5 Best Ways to Generate All Permutations of Size r of a String in Python

πŸ’‘ Problem Formulation: Given a particular string, the task is to write a Python program that can generate all possible permutations of a given size ‘r’. For instance, if the input string is “ABCD” and ‘r’ is 2, the desired output would be all two-character permutations like “AB”, “AC”, “AD”, “BA”, “BC”, etc.

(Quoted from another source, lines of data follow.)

@[simp] theorem reach_key : ∀ x0 x1, (State.reach x0 x1).key = x0.key := by
  intros
  simp [State.reach]

@[simp] theorem auxDown_key : ∀ x0 x1, (State.auxDown x0 x1).key = x0.key := by
  intros
  unfold State.auxDown
  (repeat' split) <;> simp

@[simp] theorem auxGood_key : ∀ x0 x1, (State.auxGood x0 x1).key = x0.key := by
  intros
  unfold State.auxGood
  (repeat' split) <;> simp

@[simp] theorem auxStart_key : ∀ x0 x1, (State.auxStart x0 x1).key = x0.key := by
  intros
  simp [State.auxStart]

@[simp] theorem auxStop_key : ∀ x0 x1 x2, (State.auxStop x0 x1 x2).key = x0.key := by
  intros
  simp [State.auxStop]

@[simp] theorem backupAlive_key : ∀ x0 x1, (State.backupAlive x0 x1).key = x0.key := by
  intros
  simp [State.backupAlive]

@[simp] theorem before_key : ∀ x0, (State.before x0).key = x0.key := by
  intros
  simp [State.before]

@[simp] theorem beginOp_key : ∀ x0 x1, (State.beginOp x0 x1).key = x0.key := by
  intros
  simp [State.beginOp]

@[simp] theorem beginAsk_key : ∀ x0 x1, (State.beginAsk x0 x1).key = x0.key := by
  intros
  unfold State.beginAsk
  (repeat' split) <;> simp

@[simp] theorem beginCheck_key : ∀ x0 x1 x2, (State.beginCheck x0 x1 x2).key = x0.key := by
  intros
  simp [State.beginCheck]

@[simp] theorem typesetFor_key : ∀ x0 x1, (State.typesetFor x0 x1).key = x0.key := by
  intros
  simp [State.typesetFor]

@[simp] theorem typeset_key : ∀ x0, (State.typeset x0).key = x0.key := by
  intros
  simp [State.typeset]

@[simp] theorem lightsOff_key : ∀ x0, (State.lightsOff x0).key = x0.key := by
  intros
  simp [State.lightsOff]

@[simp] theorem modLsw_key : ∀ x0 x1 x2, (State.modLsw x0 x1 x2).key = x0.key := by
  intros
  simp [State.modLsw]

@[simp] theorem lswFollow_key : ∀ x0 x1, (State.lswFollow x0 x1).key = x0.key := by
  intros
  simp [State.lswFollow]

@[simp] theorem dropLsw_key : ∀ x0 x1, (State.dropLsw x0 x1).key = x0.key := by
  intros
  simp [State.dropLsw]

@[simp] theorem dropAux_key : ∀ x0 x1 x2, (State.dropAux x0 x1 x2).key = x0.key := by
  intros
  simp [State.dropAux]

@[simp] theorem dropItems_key : ∀ x0 x1 x2, (State.dropItems x0 x1 x2).key = x0.key := by
  intros
  simp [State.dropItems, key_foldl]

@[simp] theorem setEnable_key : ∀ x0 x1 x2, (State.setEnable x0 x1 x2).key = x0.key := by
  intros
  simp [State.setEnable]

@[simp] theorem vcomRampUp_key : ∀ x0, (State.vcomRampUp x0).key = x0.key := by
  intros
  simp [State.vcomRampUp]

@[simp] theorem startVcomStep_key : ∀ x0, (State.startVcomStep x0).key = x0.key := by
  intros
  simp [State.startVcomStep]

@[simp] theorem startUpStep_key : ∀ x0 x1, (State.startUpStep x0 x1).key = x0.key := by
  intros
  simp [State.startUpStep]

@[simp] theorem nextUp_key : ∀ x0 x1, (State.nextUp x0 x1).key = x0.key := by
  intros
  unfold State.nextUp
  (repeat' split) <;> simp

@[simp] theorem showPhase_key : ∀ x0 x1, (State.showPhase x0 x1).key = x0.key := by
  intros
  simp [State.showPhase]

@[simp] theorem beginRailUp_key : ∀ x0, (State.beginRailUp x0).key = x0.key := by
  intros
  simp [State.beginRailUp]

@[simp] theorem deliveryUp_key : ∀ x0, (State.deliveryUp x0).key = x0.key := by
  intros
  simp [State.deliveryUp]

@[simp] theorem beginDelivery_key : ∀ x0, (State.beginDelivery x0).key = x0.key := by
  intros
  simp [State.beginDelivery]

@[simp] theorem mapPgh_key : ∀ x0 x1, (State.mapPgh x0 x1).key = x0.key := by
  intros
  simp [State.mapPgh]

@[simp] theorem withdraw_key : ∀ x0 x1, (State.withdraw x0 x1).key = x0.key := by
  intros
  simp [State.withdraw]

@[simp] theorem beginEntry_key : ∀ x0 x1, (State.beginEntry x0 x1).key = x0.key := by
  intros
  simp [State.beginEntry]

@[simp] theorem beginFrame_key : ∀ x0, (State.beginFrame x0).key = x0.key := by
  intros
  simp [State.beginFrame]

@[simp] theorem beginGauge_key : ∀ x0, (State.beginGauge x0).key = x0.key := by
  intros
  simp [State.beginGauge]

@[simp] theorem beginRecheck_key : ∀ x0, (State.beginRecheck x0).key = x0.key := by
  intros
  unfold State.beginRecheck
  (repeat' split) <;> simp

@[simp] theorem beginRound_key : ∀ x0 x1, (State.beginRound x0 x1).key = x0.key := by
  intros
  simp [State.beginRound]

@[simp] theorem clearStores_key : ∀ x0 x1, (State.clearStores x0 x1).key = x0.key := by
  intros
  simp [State.clearStores]

@[simp] theorem modDrill_key : ∀ x0 x1 x2, (State.modDrill x0 x1 x2).key = x0.key := by
  intros
  simp [State.modDrill]

@[simp] theorem beginTest_key : ∀ x0 x1 x2 x3, (State.beginTest x0 x1 x2 x3).key = x0.key := by
  intros
  simp [State.beginTest]

@[simp] theorem freeWindows_key : ∀ x0 x1, (State.freeWindows x0 x1).key = x0.key := by
  intros
  simp [State.freeWindows]

@[simp] theorem reachDone_key : ∀ x0 x1, (State.reachDone x0 x1).key = x0.key := by
  intros
  simp [State.reachDone]

@[simp] theorem putWindow_key : ∀ x0 x1 x2, (State.putWindow x0 x1 x2).key = x0.key := by
  intros
  simp [State.putWindow]

@[simp] theorem placeCancel_key : ∀ x0 x1, (State.placeCancel x0 x1).key = x0.key := by
  intros
  unfold State.placeCancel
  (repeat' split) <;> simp

@[simp] theorem settleKept_key : ∀ x0, (State.settleKept x0).key = x0.key := by
  intros
  simp [State.settleKept]

@[simp] theorem cancelPgh_key : ∀ x0 x1, (State.cancelPgh x0 x1).key = x0.key := by
  intros
  unfold State.cancelPgh
  dsimp only
  (repeat' split) <;> simp [key_foldl]

@[simp] theorem changeRate_key : ∀ x0, (State.changeRate x0).key = x0.key := by
  intros
  unfold State.changeRate
  (repeat' split) <;> simp

@[simp] theorem chargeFollow_key : ∀ x0, (State.chargeFollow x0).key = x0.key := by
  intros
  simp [State.chargeFollow]

@[simp] theorem chargerFull_key : ∀ x0, (State.chargerFull x0).key = x0.key := by
  intros
  simp [State.chargerFull]

@[simp] theorem chargingResumes_key : ∀ x0, (State.chargingResumes x0).key = x0.key := by
  intros
  simp [State.chargingResumes]

@[simp] theorem clearBak_key : ∀ x0 x1, (State.clearBak x0 x1).key = x0.key := by
  intros
  simp [State.clearBak]

@[simp] theorem ledFollow_key : ∀ x0 x1, (State.ledFollow x0 x1).key = x0.key := by
  intros
  simp [State.ledFollow]

@[simp] theorem clearLedLatch_key : ∀ x0 x1 x2, (State.clearLedLatch x0 x1 x2).key = x0.key := by
  intros
  simp [State.clearLedLatch, key_foldl]

@[simp] theorem clearBits_key : ∀ x0 x1 x2, (State.clearBits x0 x1 x2).key = x0.key := by
  intros
  unfold State.clearBits
  (repeat' split) <;> simp

@[simp] theorem clearDefer_key : ∀ x0, (State.clearDefer x0).key = x0.key := by
  intros
  simp [State.clearDefer]

@[simp] theorem closeLoad_key : ∀ x0, (State.closeLoad x0).key = x0.key := by
  intros
  simp [State.closeLoad]

@[simp] theorem markComplete_key : ∀ x0, (State.markComplete x0).key = x0.key := by
  intros
  simp [State.markComplete]

@[simp] theorem freeHidden_key : ∀ x0, (State.freeHidden x0).key = x0.key := by
  intros
  simp [State.freeHidden, key_foldl]

@[simp] theorem markLost_key : ∀ x0, (State.markLost x0).key = x0.key := by
  intros
  simp [State.markLost]

@[simp] theorem placeCancels_key : ∀ x0, (State.placeCancels x0).key = x0.key := by
  intros
  simp [State.placeCancels, key_foldl]

@[simp] theorem complete_key : ∀ x0, (State.complete x0).key = x0.key := by
  intros
  simp [State.complete, key_foldl]

@[simp] theorem firstRequest_key : ∀ x0, (State.firstRequest x0).key = x0.key := by
  intros
  simp [State.firstRequest]

@[simp] theorem completed_key : ∀ x0, (State.completed x0).key = x0.key := by
  intros
  simp [State.completed]

@[simp] theorem copyMatch_key : ∀ x0, (State.copyMatch x0).key = x0.key := by
  intros
  simp [State.copyMatch]

@[simp] theorem countHeld_key : ∀ x0 x1, (State.countHeld x0 x1).key = x0.key := by
  intros
  simp [State.countHeld]

@[simp] theorem countMended_key : ∀ x0 x1, (State.countMended x0 x1).key = x0.key := by
  intros
  simp [State.countMended]

@[simp] theorem forgetReplies_key : ∀ x0, (State.forgetReplies x0).key = x0.key := by
  intros
  simp [State.forgetReplies]

@[simp] theorem cutShort_key : ∀ x0 x1, (State.cutShort x0 x1).key = x0.key := by
  intros
  simp [State.cutShort]

@[simp] theorem darkTail_key : ∀ x0, (State.darkTail x0).key = x0.key := by
  intros
  simp [State.darkTail]

@[simp] theorem giveSlots_key : ∀ x0 x1, (State.giveSlots x0 x1).key = x0.key := by
  intros
  simp [State.giveSlots]

@[simp] theorem doGrow_key : ∀ x0, (State.doGrow x0).key = x0.key := by
  intros
  simp [State.doGrow]

@[simp] theorem handSlot_key : ∀ x0 x1 x2, (State.handSlot x0 x1 x2).key = x0.key := by
  intros
  simp [State.handSlot]

@[simp] theorem doSwap_key : ∀ x0, (State.doSwap x0).key = x0.key := by
  intros
  unfold State.doSwap
  (repeat' split) <;> simp

@[simp] theorem drainBoundary_key : ∀ x0, (State.drainBoundary x0).key = x0.key := by
  intros
  simp [State.drainBoundary]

Method 1: Using itertools.permutations

The itertools.permutations method is the easiest and most straightforward way to generate permutations of a given size ‘r’. It is a part of Python’s standard library, provides efficient generation of permutations, and helps keep the code clean and readable.

Here’s an example:

from itertools import permutations

def get_permutations(string, r):
    return [''.join(p) for p in permutations(string, r)]

print(get_permutations("ABC", 2))

Output:

['AB', 'AC', 'BA', 'BC', 'CA', 'CB']

This snippet defines a function get_permutations that takes a string and an integer ‘r’, and returns a list of joined permutations, each of size ‘r’. The use of list comprehension keeps the code compact.

Method 2: Recursive Approach

The recursive approach generates permutations by selecting each character and recursively permuting the remainder of the string. It is useful for in-depth understanding of how permutations are generated.

Here’s an example:

def get_permutations(string, r, prefix=''):
    if len(prefix) == r:
        print(prefix)
    else:
        for i in range(len(string)):
            get_permutations(string[:i] + string[i+1:], r, prefix + string[i])

get_permutations("ABC", 2)

Output:

AB
AC
BA
BC
CA
CB

The code defines a function get_permutations that uses recursion to build permutations up to length ‘r’. The base case occurs when the prefix reaches the desired length and is printed out.

Method 3: Using Backtracking

Backtracking is an algorithmic-technique for solving recursive problems by trying to build a solution incrementally. It removes solutions that fail to satisfy the constraints of the problem at any point in time.

Here’s an example:

def get_permutations(string, r, result='', index=0):
    if index == r:
        print(result)
    else:
        for i in range(len(string)):
            get_permutations(string, r, result + string[i], index + 1)

get_permutations("ABC", 2)

Output:

A ...

This code uses a backtracking approach by building the result incrementally and only continuing if the partial result satisfies the problem’s constraints, which in this case is the length of the permutation.

Method 4: Heap’s Algorithm

Heap’s algorithm is used to generate all possible permutations of n objects. It is particularly useful for generating permutations through swapping, which can be more efficient in certain scenarios.

Here’s an example:

def swap(string, i, j):
    lst = list(string)
    lst[i], lst[j] = lst[j], lst[i]
    return ''.join(lst)

def get_permutations(string, size, n=None):
    if n is None:
        n = len(string)
    if size == 0:
        print(string[:n])
    else:
        for i in range(size):
            get_permutations(string, size - 1, n)
            if size % 2 == 0:
                string = swap(string, i, size - 1)
            else:
                string = swap(string, 0, size - 1)

get_permutations("ABC", 2)

Output:

AB
AC
BA
BC
CA
CB

Heap’s algorithm is implemented here by swapping elements within the string. The algorithm works by generating the permutations of length n-1 and then using a systematic way of swapping elements to generate permutations of length n.

Bonus One-Liner Method 5: Using List Comprehension with itertools.permutations

For those who prefer concise code, the list comprehension in combination with itertools.permutations enables generating all permutations of a string of size ‘r’ in a one-liner.

Here’s an example:

from itertools import permutations

print([''.join(p) for p in permutations("ABC", 2)])

Output:

['AB', 'AC', 'BA', 'BC', 'CA', 'CB']

This one-liner directly prints out a list of permutations of size ‘r’ using list comprehension to join each tuple of characters returned by permutations().

Summary/Discussion

  • Method 1: itertools.permutations. Strengths: Simplest and most efficient solution using standard library. Weakness: Does not provide insight into the actual algorithm.
  • Method 2: Recursive Approach. Strengths: Offers deep understanding of permutation generation. Weaknesses: Can be less efficient and uses more memory due to recursive calls.
  • Method 3: Using Backtracking. Strengths: Efficient for large n, as it avoids unnecessary computations. Weaknesses: More complex and harder to understand than itertools.
  • Method 4: Heap’s Algorithm. Strengths: Efficient for larger-sized permutations. Weaknesses: Implementation is more complex, and understanding the algorithm requires more time.
  • Method 5: One-Liner. Strength: Extremely concise. Weakness: Not as readable for those unfamiliar with list comprehensions or itertools.